/-- Settles O41: the station read in, its request and effective command the word's. -/
theorem readInSetsTheStation : Obligations.ReadInSetsTheStation := by
  intro q a n s hpart hflight w c
  have read : commandReadIn w = c := commandReadIn_eq w
  have taken : s.readIn = s.finish.readInStation n w := by
    unfold State.readIn
    rw [s.flightOwner_of hflight, s.flightWord_of hflight]
    exact if_pos hpart
  have executed : exec .readIn s = .next s.readIn := rfl
  rw [executed, taken, s.finish_read hflight, State.readInStation, Station.readIn_eq, read]
  rfl

/-! ### Grants (R57, R63) -/

theorem State.grantReady_iff {s : State} {f : FeederNo} : s.grantReady f = true ↔ s.activeFeeder f = true
    ∧ (s.feeder f).supply = .present ∧ (s.feeder f).slotsInUse < (Setup.feeder s.copy f.val).slots
    ∧ (s.feeder f).spacing = none ∧ (s.feeder f).queue ≠ [] := by
  unfold State.grantReady
  simp only [Bool.and_eq_true, beq_iff_eq, decide_eq_true_eq, Bool.not_eq_true', List.isEmpty_eq_false_iff, and_assoc]

theorem State.grant_of_not_ready {s : State} {f : FeederNo} (h : ¬s.grantReady f = true) : s.grant f = s := by
  obtain same | ⟨_, _, -, hready, -⟩ := s.grant_cases f
  · exact same
  · exact absurd hready h

theorem State.grant_of_ready {s : State} {f : FeederNo} {e : QueueEntry} {rest : List QueueEntry}
    (hq : (s.feeder f).queue = e :: rest) (h : s.grantReady f = true) : s.grant f = s.grantEntry f e rest := by
  unfold State.grant
  rw [hq]
  exact if_pos h

/-- The station of a granted entry. -/
theorem State.station_grantEntry_self (s : State) (f : FeederNo) (e : QueueEntry) (rest : List QueueEntry) :
    ∃ pending, (s.grantEntry f e rest).station e.station = { s.station e.station with
      state := .starting, effective := e.target, timer := none, entered := true, writeBackPending := pending } := by
  let d : Station := { (s.station e.station).toStarting e.target with entered := true }
  unfold State.grantEntry State.enterState
  rw [State.station_putStation_self]
  split
  · exact ⟨d.writeBackPending, rfl⟩
  · exact ⟨true, rfl⟩

theorem State.grantEntry_of_change {s : State} {e : QueueEntry} (h : (s.station e.station).state ≠ .starting)
    (f : FeederNo) (rest : List QueueEntry) :
    (s.grantEntry f e rest).station e.station = { s.station e.station with
        state := .starting, effective := e.target, timer := none, entered := true, writeBackPending := true }
      ∧ (s.grantEntry f e rest).writer = s.writer.placeOnce (.station e.station) := by
  let d : Station := { (s.station e.station).toStarting e.target with entered := true }
  have shown : (s.station e.station).shown ≠ d.shown := Station.shown_ne_of_state (Ne.symm h)
  have put := (s.putFeeder f { s.feeder f with
      queue := rest
      slotsInUse := (s.feeder f).slotsInUse + 1
      spacing := spacingAfterGrant (Setup.feeder s.copy f.val).spacing (s.feeder f).spacing }).putStation_of_change
    e.station d shown
  have granted : s.grantEntry f e rest = _ := put
  rw [granted]
  exact ⟨Table.nth_put_self _ _ _, rfl⟩
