-- ==== Sys2Proof/Machine/Flags.lean ====
section
/-! DEFINITION. The flag operations (R29-R32) and every computation of flags from data: addition and subtraction
(R150-R152), comparison (R153), bit test (R173), shifts and rotates (R174-R178). -/

namespace Sys2Proof.Machine

/-- `Update(v)` (R29): Z and N from a value. -/
def Flags.update (v : Byte) (f : Flags) : Flags := { f with z := v == 0x00#8, n := v.getLsbD 7 }

/-- `SetCarry(x)` (R32). -/
def Flags.setCarry (x : Bool) (f : Flags) : Flags := { f with c := x }

/-- `SetZero(x)` (R32). -/
def Flags.setZero (x : Bool) (f : Flags) : Flags := { f with z := x }

/-- `SetOverflow(x)` (R32). -/
def Flags.setOverflow (x : Bool) (f : Flags) : Flags := { f with v := x }

/-- `SetNegative(x)` (R32). -/
def Flags.setNegative (x : Bool) (f : Flags) : Flags := { f with n := x }

/-- Bit `k` of a byte, set to a flag's value. -/
def flagBit (k : Nat) (x : Bool) : Byte := if x then (1#8) <<< k else 0x00#8

/-- `GetByte()`: the packed status byte (R30, R33): B in bit 4, bit 5 always 1. -/
def Flags.getByte (f : Flags) : Byte :=
  flagBit 0 f.c ||| flagBit 1 f.z ||| flagBit 2 f.i ||| flagBit 3 f.d ||| flagBit 4 f.b ||| flagBit 5 true |||
    flagBit 6 f.v ||| flagBit 7 f.n

/-- `SetByte(b)`: the flags from a pulled status byte (R31); B is unchanged, bits 4 and 5 are ignored. -/
def Flags.setByte (p : Byte) (f : Flags) : Flags :=
  { f with
    c := p.getLsbD 0
    z := p.getLsbD 1
    i := p.getLsbD 2
    d := p.getLsbD 3
    v := p.getLsbD 6
    n := p.getLsbD 7 }

/-- A flag as a number (R5). -/
def bit (x : Bool) : Nat := if x then 1 else 0

/-- The sign bit of a byte. -/
def sign (v : Byte) : Bool := v.getLsbD 7

/-- The sum of `ADC` in unbounded integers (R151). -/
def adcSum (a m : Byte) (c : Bool) : Nat := a.toNat + m.toNat + bit c

/-- The result byte of `ADC` (R151). -/
def adcResult (a m : Byte) (c : Bool) : Byte := BitVec.ofNat 8 (adcSum a m c)

/-- The flags after `ADC` (R151): binary whatever D is (D14). -/
def adcFlags (a m : Byte) (f : Flags) : Flags :=
  let r := adcResult a m f.c
  Flags.update r { f with
    c := decide (adcSum a m f.c > 255)
    v := sign a == sign m && sign r != sign a }

/-- The sum of `SBC` in unbounded integers: `A + ~m + C` (R152). -/
def sbcSum (a m : Byte) (c : Bool) : Nat := a.toNat + (255 - m.toNat) + bit c

/-- The result byte of `SBC` (R152). -/
def sbcResult (a m : Byte) (c : Bool) : Byte := BitVec.ofNat 8 (sbcSum a m c)

/-- The flags after `SBC` (R152), with both conditions of the overflow (C1). -/
def sbcFlags (a m : Byte) (f : Flags) : Flags :=
  let r := sbcResult a m f.c
  Flags.update r { f with
    c := decide (sbcSum a m f.c > 255)
    v := sign a != sign m && sign r != sign a }

/-- `Compare(reg, m)` (R153): C, Z and N by the explicit setters; V is not written. -/
def compareFlags (reg m : Byte) (f : Flags) : Flags :=
  ((f.setCarry (decide (m.toNat ≤ reg.toNat))).setZero (reg == m)).setNegative (sign (reg - m))

/-- The flags after `BIT` (R173). -/
def bitFlags (a m : Byte) (f : Flags) : Flags :=
  ((f.setZero ((a &&& m) == 0x00#8)).setOverflow (m.getLsbD 6)).setNegative (m.getLsbD 7)

/-- A shift: from the byte and the incoming carry, the result and the carry out (R174). -/
abbrev ShiftOp := Byte → Bool → Byte × Bool

/-- `ASL` (R175). -/
def aslOp : ShiftOp := fun v _ => (v <<< 1, v.getLsbD 7)

/-- `LSR` (R176). -/
def lsrOp : ShiftOp := fun v _ => (v >>> 1, v.getLsbD 0)

/-- `ROL` (R177). -/
def rolOp : ShiftOp := fun v c => ((v <<< 1) ||| flagBit 0 c, v.getLsbD 7)

/-- `ROR` (R178). -/
def rorOp : ShiftOp := fun v c => ((v >>> 1) ||| flagBit 7 c, v.getLsbD 0)

/-- The flags after a shift (R174): the carry out, then `Update` of the result. -/
def shiftFlags (r : Byte × Bool) (f : Flags) : Flags := Flags.update r.1 (f.setCarry r.2)

end Sys2Proof.Machine
end

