-- ==== Sys2Proof/Certificates/Slice0/Obligations.lean ====
section
/-! DEFINITION. The statements for the provers. A statement about an instruction is about `exec`, which runs on the state
after the fetch (R24, R97): `s.pc` is there the address after the instruction. -/

open Sys2Proof Sys2Proof.Machine

/-! ## Terms of the statements, from the spec's words -/

namespace Sys2Proof.Said

/-- The flags after `Update(v)`, from R29: Zero == (v == 0), Negative == bit 7. -/
def updated (v : Byte) (f : Flags) : Flags := { f with z := decide (v.toNat = 0), n := decide (128 ≤ v.toNat) }

/-- A carry as the integer 0 or 1 (R5). -/
def carry (f : Flags) : Nat := if f.c = true then 1 else 0

/-- The address of the stack byte SP designates, from R55: 0x0100 + SP. -/
def stackByte (sp : Byte) : Addr := BitVec.ofNat 16 (256 + sp.toNat)

/-- `RTI_PC_BIAS` as an integer (R195). -/
def bias (p : Params) : Nat := if p.rtiPcBias = .one then 1 else 0

/-- A shift instruction at form `f` leaves `result v` where it found `v`, and `out v` in Carry, and updates (R174). -/
def Shifts (i : Instr) (f : ShiftForm) (s : State) (result : Byte → Byte) (out : Byte → Bool) : Prop :=
  match f with
  | .acc => exec i s = .next { s with a := result s.a, flags := updated (result s.a) { s.flags with c := out s.a } }
  | .mem m =>
    let ea := effectiveAddr m s
    let v := ea.2.bus.read ea.1
    exec i s = .next { s with
      bus := v.2.write ea.1 (result v.1)
      flags := updated (result v.1) { s.flags with c := out v.1 } }

/-- The bus after the accesses of a TRAP callback. -/
def busAfter (l : List BusAction) (b : Bus) : Bus :=
  l.foldl (fun b act => match act with
    | .read a => (b.read a).2
    | .write a v => b.write a v) b

/-- Every address is answered by one peripheral, so that it sees every access. -/
def OnlyPeripheral (b : Bus) : Prop := ∃ p, b.devices = [⟨0x0000#16, 65536, .peripheral p⟩]

/-- What that peripheral records of a read of `a` on the bus `b`: the address and the byte it answers. -/
def readEntry (a : Addr) (b : Bus) : BusCall := ⟨0, .read a (b.read a).1⟩

/-- What it records of `bytes` fetched from `pc` on: one read each, in address order modulo 65536; newest first. -/
def fetchEntries (pc : Addr) (bytes : List Byte) : List BusCall :=
  (bytes.mapIdx fun j v => ⟨0, .read (pc + BitVec.ofNat 16 j) v⟩).reverse

end Sys2Proof.Said

open Sys2Proof.Said

/-! ## Encoding -/

/-- Decoding an encoded instruction gives it back, with every operand at every value and any bytes after it, for every
legal `TRAP_OPCODE` (R80, R81, R83, R99, R219). -/
def Obligations.DecodeOfEncodeIsTheInstruction : Prop :=
  ∀ (k : Byte) (i : Instr) (rest : List Byte), trapOpcodeLegal k = true →
    i.wellFormed k = true ∧ decode k (encode k i ++ rest) = .instr i rest

/-- Only its own bytes decode to an instruction: no bit of an encoding is dropped and no two encodings share a meaning
(R80, R83, R101). -/
def Obligations.BytesOfADecodedInstructionAreItsEncoding : Prop :=
  ∀ (k : Byte) (bytes rest : List Byte) (i : Instr), trapOpcodeLegal k = true →
    decode k bytes = .instr i rest → bytes = encode k i ++ rest

/-- Fourteen words written out from the map of R83 and the formats of R81: each of the 13 modes, and every family of the
instruction sections. -/
def Obligations.SampleWordsDecode : Prop :=
  IsCodedAs [0xA9#8, 0x80#8] (.ldaImm 0x80#8) ∧ IsCodedAs [0x8D#8, 0x34#8, 0x12#8] (.staAbs 0x1234#16) ∧
  IsCodedAs [0xBA#8] .tsx ∧ IsCodedAs [0x71#8, 0x10#8] (.adcIndY 0x10#8) ∧
  IsCodedAs [0xDE#8, 0x00#8, 0x20#8] (.decAbsX 0x2000#16) ∧ IsCodedAs [0x6A#8] .rorAcc ∧
  IsCodedAs [0x6C#8, 0xFF#8, 0x02#8] (.jmpInd 0x02FF#16) ∧ IsCodedAs [0xF0#8, 0xFE#8] (.beq 0xFE#8) ∧
  IsCodedAs [0xB6#8, 0xFF#8] (.ldxZpY 0xFF#8) ∧ IsCodedAs [0x58#8] .cli ∧
  IsCodedAs [0xC5#8, 0x42#8] (.cmpZp 0x42#8) ∧ IsCodedAs [0x35#8, 0xF0#8] (.andZpX 0xF0#8) ∧
  IsCodedAs [0x59#8, 0xCD#8, 0xAB#8] (.eorAbsY 0xABCD#16) ∧ IsCodedAs [0x01#8, 0x80#8] (.oraIndX 0x80#8)

/-- The bytes without a descriptor are those of R99 other than `TRAP_OPCODE` (R82, R96, R99). -/
def Obligations.UndocumentedBytesHaveNoDescriptor : Prop :=
  ∀ k op : Byte, trapOpcodeLegal k = true →
    (descriptor k op = none ↔ op.toNat ∈ undocumentedOpcodes ∧ op ≠ k)

/-! ## The step -/

/-- When the bytes at PC decode to an instruction, the step is `exec` of it on the state after fetching exactly them,
with icount one more, then the poll and the interrupt it may bring (R84, R97, R244). -/
def Obligations.StepRunsDecodedInstruction : Prop :=
  ∀ (s : State) (n : Nat) (i : Instr), decode s.params.trapOpcode (s.fetchBytes n).1 = .instr i [] →
    step s = match exec i (s.fetchBytes n).2 with
      | .next t => .next (State.boundary { t with icount := t.icount + 1 })
      | .fault f => .fault f
      | .refused r => .refused r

—————

Find where the line with "-- ==== Sys2Proof/Machine/Flags.lean" sits in the material above, then copy exactly from it through the line with "a value. -/". Add no other line.

§ **Completed task**
-- ==== Sys2Proof/Machine/Flags.lean ====
section
/-! DEFINITION. The flag operations (R29-R32) and every computation of flags from data: addition and subtraction
(R150-R152), comparison (R153), bit test (R173), shifts and rotates (R174-R178). -/

namespace Sys2Proof.Machine

/-- `Update(v)` (R29): Z and N from a value. -/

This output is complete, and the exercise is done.